— What the task requires —
Repeat the lines of the data that follow, please, starting at the first and stopping after the one with "by simp [Dev.updTck]".

— Task data —
-- ==== Sys2Proof/Laws/LocksOps.lean ====
section
/-! SUPPORT. What the operations of the shared operations, memory, units, modes and SAs do to the locked configuration (Dev.locks): nothing. -/

namespace Sys2Proof.Machine

@[simp] theorem freeNat_locks (d : Dev) : (freeNat d).2.locks = d.locks := by simp [freeNat]

@[simp] theorem freeBytes_locks (n : Nat) (d : Dev) : (freeBytes n d).2.locks = d.locks := by simp [freeBytes]

@[simp] theorem emit_locks (o : Out) (d : Dev) : (emit o d).locks = d.locks := by simp [emit]

@[simp] theorem Dev.updPort_locks (n : Nat) (f : Port → Port) (d : Dev) : (Dev.updPort n f d).locks = d.locks := by simp [Dev.updPort]

@[simp] theorem Dev.updTck_locks (n : Nat) (f : TckPort → TckPort) (d : Dev) : (Dev.updTck n f d).locks = d.locks := by simp [Dev.updTck]

@[simp] theorem Dev.updTwn_locks (n : Nat) (f : TwnPort → TwnPort) (d : Dev) : (Dev.updTwn n f d).locks = d.locks := by simp [Dev.updTwn]

@[simp] theorem Dev.updHp_locks (j : Nat) (f : HpPort → HpPort) (d : Dev) : (Dev.updHp j f d).locks = d.locks := by simp [Dev.updHp]

@[simp] theorem Dev.updSlice_locks (s : Nat) (f : Slice → Slice) (d : Dev) : (Dev.updSlice s f d).locks = d.locks := by simp [Dev.updSlice]

@[simp] theorem Dev.updCore_locks (c : Nat) (f : Core → Core) (d : Dev) : (Dev.updCore c f d).locks = d.locks := by simp [Dev.updCore]

@[simp] theorem Dev.updRing_locks (r : Nat) (f : Ring → Ring) (d : Dev) : (Dev.updRing r f d).locks = d.locks := by simp [Dev.updRing]

@[simp] theorem Dev.updInj_locks (q : Nat) (f : InjQ → InjQ) (d : Dev) : (Dev.updInj q f d).locks = d.locks := by simp [Dev.updInj]

@[simp] theorem Dev.updExt_locks (q : Nat) (f : ExtQ → ExtQ) (d : Dev) : (Dev.updExt q f d).locks = d.locks := by simp [Dev.updExt]

@[simp] theorem Dev.updSlt_locks (p : Nat) (f : SltPort → SltPort) (d : Dev) : (Dev.updSlt p f d).locks = d.locks := by simp [Dev.updSlt]

@[simp] theorem Dev.updLane_locks (l : Nat) (f : Lane → Lane) (d : Dev) : (Dev.updLane l f d).locks = d.locks := by simp [Dev.updLane]

@[simp] theorem Dev.updKek_locks (n : Nat) (f : Kek → Kek) (d : Dev) : (Dev.updKek n f d).locks = d.locks := by simp [Dev.updKek]

@[simp] theorem Dev.updLpk_locks (n : Nat) (f : Lpk → Lpk) (d : Dev) : (Dev.updLpk n f d).locks = d.locks := by simp [Dev.updLpk]

@[simp] theorem Dev.updLive_locks (slot : Nat) (f : SaLive → SaLive) (d : Dev) : (Dev.updLive slot f d).locks = d.locks := by simp [Dev.updLive]

@[simp] theorem Dev.updChl_locks (c : Nat) (f : ChanLive → ChanLive) (d : Dev) : (Dev.updChl c f d).locks = d.locks := by simp [Dev.updChl]

@[simp] theorem Dev.updSas_locks (f : Sas → Sas) (d : Dev) (h1 : (f d.sas).coldLock = d.sas.coldLock) (h2 : (f d.sas).coldBase = d.sas.coldBase)
    (h3 : (f d.sas).coldSize = d.sas.coldSize) : (d.updSas f).locks = d.locks := Dev.locks_sas _ _ h1 h2 h3

@[simp] theorem Dev.updMem_locks (f : Mem → Mem) (d : Dev) (h1 : (f d.mem).psize = d.mem.psize) (h2 : (f d.mem).lock = d.mem.lock)
    (h3 : (f d.mem).ready = d.mem.ready) (h4 : (f d.mem).scrub = d.mem.scrub) : (d.updMem f).locks = d.locks := Dev.locks_mem _ _ h1 h2 h3 h4

@[simp] theorem Dev.updHif_locks (f : Hif → Hif) (d : Dev) : (Dev.updHif f d).locks = d.locks := by simp [Dev.updHif]

@[simp] theorem Dev.updMod_locks (f : Mod → Mod) (d : Dev) : (Dev.updMod f d).locks = d.locks := by simp [Dev.updMod]

@[simp] theorem Dev.updKeys_locks (f : Keys → Keys) (d : Dev) (h : (f d.keys).sceLease = d.keys.sceLease) : (d.updKeys f).locks = d.locks := Dev.locks_keys _ _ h

@[simp] theorem Dev.updTab_locks (f : Tables → Tables) (d : Dev) : (Dev.updTab f d).locks = d.locks := by simp [Dev.updTab]

@[simp] theorem Dev.updViews_locks (f : Tables → Tables) (d : Dev) : (Dev.updViews f d).locks = d.locks := by (unfold Dev.updViews; rfl)

@[simp] theorem portCount_locks (n i : Nat) (d : Dev) : (portCount n i d).locks = d.locks := by simp [portCount]

@[simp] theorem fecCount_locks (n : Nat) (f : FecRun) (d : Dev) : (fecCount n f d).locks = d.locks := by simp [fecCount]

@[simp] theorem errBlock_locks (n : Nat) (d : Dev) : (errBlock n d).locks = d.locks := by simp [errBlock]

@[simp] theorem patCount_locks (n i : Nat) (d : Dev) : (patCount n i d).locks = d.locks := by simp [patCount]

@[simp] theorem saCount_locks (slot i n : Nat) (d : Dev) : (saCount slot i n d).locks = d.locks := by simp [saCount]

@[simp] theorem twnCount_locks (i : Nat) (d : Dev) : (twnCount i d).locks = d.locks := by simp [twnCount]

@[simp] theorem stnCount_locks (q i n : Nat) (d : Dev) : (stnCount q i n d).locks = d.locks := by simp [stnCount]

@[simp] theorem prfCount_locks (ev : Nat) (unit : Option Nat) (n : Nat) (d : Dev) : (prfCount ev unit n d).locks = d.locks := by simp [prfCount]

@[simp] theorem hostOut_locks (o : HostOut) (d : Dev) : (hostOut o d).locks = d.locks := by simp [hostOut]

@[simp] theorem dmaRead_locks (addr n : Nat) (d : Dev) : (dmaRead addr n d).locks = d.locks := by (unfold dmaRead; (try dsimp only); (repeat' split) <;> simp)

@[simp] theorem linkTrain_locks (d : Dev) : (linkTrain d).locks = d.locks := by (unfold linkTrain; (try dsimp only); (repeat' split) <;> simp)

@[simp] theorem sendMsix_locks (vec : Nat) (d : Dev) : (sendMsix vec d).locks = d.locks := by simp [sendMsix]

@[simp] theorem hostErr_locks (bit : Nat) (d : Dev) : (hostErr bit d).locks = d.locks := by simp [hostErr]

@[simp] theorem ringSignal_locks (r : Nat) (d : Dev) : (ringSignal r d).locks = d.locks := by simp [ringSignal]

@[simp] theorem extSignal_locks (q : Nat) (d : Dev) : (extSignal q d).locks = d.locks := by simp [extSignal]

@[simp] theorem hmbSignal_locks (d : Dev) : (hmbSignal d).locks = d.locks := by simp [hmbSignal]

@[simp] theorem bpmDeny_locks (q : Nat) (d : Dev) : (bpmDeny q d).locks = d.locks := by simp [bpmDeny]

@[simp] theorem labelCell_locks (q ch : Nat) (d : Dev) : (labelCell q ch d).2.locks = d.locks := by (unfold labelCell; dsimp only; (repeat' split) <;> (try rfl) <;> simp [*])

@[simp] theorem labelN_locks (q : Nat) (n : Nat) (d : Dev) : (labelN q n d).2.locks = d.locks := by
  induction n generalizing d with
  | zero => rfl
  | succ n ih => simp [labelN, ih]

@[simp] theorem takeCells_locks (q n : Nat) (d : Dev) : (takeCells q n d).2.locks = d.locks := by (unfold takeCells; (repeat' split) <;> simp)

@[simp] theorem moveCells_locks (r q : Nat) (cells : List Nat) (d : Dev) : (moveCells r q cells d).2.locks = d.locks := by (unfold moveCells; (repeat' split) <;> simp)

@[simp] theorem passCells_locks (r q : Nat) (cells : List Nat) (n : Nat) (d : Dev) : (passCells r q cells n d).2.locks = d.locks := by (unfold passCells; dsimp only; (repeat' split) <;> simp)

@[simp] theorem freeCells_locks (q : Nat) (cells : List Nat) (d : Dev) : (freeCells q cells d).locks = d.locks := by
  unfold freeCells; split
  · rfl
  · rw [prfCount_locks]; rfl

theorem grantCell_locks {q : Nat} {d : Dev} {r : Nat × Dev} (h : grantCell q d = some r) : r.2.locks = d.locks := by
  unfold grantCell at h
  split at h
  · cases h
  · cases h; simp

@[simp] theorem dropCell_locks (r cell : Nat) (d : Dev) : (dropCell r cell d).locks = d.locks := by (unfold dropCell; (repeat' split) <;> simp)

@[simp] theorem evPendAll_locks (bit : Nat) (d : Dev) : (evPendAll bit d).locks = d.locks := by simp [evPendAll]

@[simp] theorem evPendCore_locks (c bit : Nat) (d : Dev) : (evPendCore c bit d).locks = d.locks := by simp [evPendCore]

@[simp] theorem hpEmit_locks (j : Nat) (b : Bytes) (d : Dev) : (hpEmit j b d).locks = d.locks := by simp [hpEmit]

@[simp] theorem hpTransmit_locks (j lseq : Nat) (f : HpFrame) (d : Dev) : (hpTransmit j lseq f d).locks = d.locks := by simp [hpTransmit]

@[simp] theorem linkTransmit_locks (j : Nat) (f : HpFrame) (d : Dev) : (linkTransmit j f d).locks = d.locks := by simp [linkTransmit]

@[simp] theorem hpFirst_locks (j : Nat) (f : HpFrame) (d : Dev) : (hpFirst j f d).locks = d.locks := by simp [hpFirst]

@[simp] theorem hpSend_locks (j type prio dst src hops eseq : Nat) (payload : Bytes) (d : Dev) : (hpSend j type prio dst src hops eseq payload d).locks = d.locks := by simp [hpSend]

@[simp] theorem hpDrain_locks (j n : Nat) (d : Dev) : (hpDrain j n d).locks = d.locks := by
  induction n generalizing d with
  | zero => rfl
  | succ n ih => unfold hpDrain; split <;> simp [ih]

@[simp] theorem hpDrainAll_locks (d : Dev) : (hpDrainAll d).locks = d.locks := by simp [hpDrainAll]

@[simp] theorem linkSend_locks (j : Nat) (payload : Bytes) (d : Dev) : (linkSend j payload d).locks = d.locks := by simp [linkSend]

@[simp] theorem linkHello_locks (j : Nat) (d : Dev) : (linkHello j d).locks = d.locks := by simp [linkHello]

@[simp] theorem relabelTorus_locks (d : Dev) : (relabelTorus d).locks = d.locks := by (unfold relabelTorus; (try dsimp only); (repeat' split) <;> simp)

@[simp] theorem meshSend_locks (type prio dst : Nat) (payload : Bytes) (d : Dev) : (meshSend type prio dst payload d).locks = d.locks := by (unfold meshSend; dsimp only; (repeat' split) <;> simp)

@[simp] theorem meshFlood_locks (type prio src hops eseq : Nat) (payload : Bytes) (arrival : Option Nat) (d : Dev) : (meshFlood type prio src hops eseq payload arrival d).locks = d.locks := by simp [meshFlood]

@[simp] theorem pathSend_locks (path : Option (Nat × Nat)) (type eseq : Nat) (payload : Bytes) (d : Dev) : (pathSend path type eseq payload d).locks = d.locks := by (unfold pathSend; (repeat' split) <;> simp)

@[simp] theorem twinSend_locks (type : Nat) (payload : Bytes) (d : Dev) : (twinSend type payload d).locks = d.locks := by simp [twinSend]

@[simp] theorem collectRec_locks (r : EvRec) (d : Dev) : (collectRec r d).locks = d.locks := by simp [collectRec]

@[simp] theorem flsFirst_locks (d : Dev) : (flsFirst d).locks = d.locks := by (unfold flsFirst doFlsDone; (repeat' split) <;> rfl)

— Final answer —
-- ==== Sys2Proof/Laws/LocksOps.lean ====
section
/-! SUPPORT. What the operations of the shared operations, memory, units, modes and SAs do to the locked configuration (Dev.locks): nothing. -/

namespace Sys2Proof.Machine

@[simp] theorem freeNat_locks (d : Dev) : (freeNat d).2.locks = d.locks := by simp [freeNat]

@[simp] theorem freeBytes_locks (n : Nat) (d : Dev) : (freeBytes n d).2.locks = d.locks := by simp [freeBytes]

@[simp] theorem emit_locks (o : Out) (d : Dev) : (emit o d).locks = d.locks := by simp [emit]

@[simp] theorem Dev.updPort_locks (n : Nat) (f : Port → Port) (d : Dev) : (Dev.updPort n f d).locks = d.locks := by simp [Dev.updPort]

@[simp] theorem Dev.updTck_locks (n : Nat) (f : TckPort → TckPort) (d : Dev) : (Dev.updTck n f d).locks = d.locks := by simp [Dev.updTck]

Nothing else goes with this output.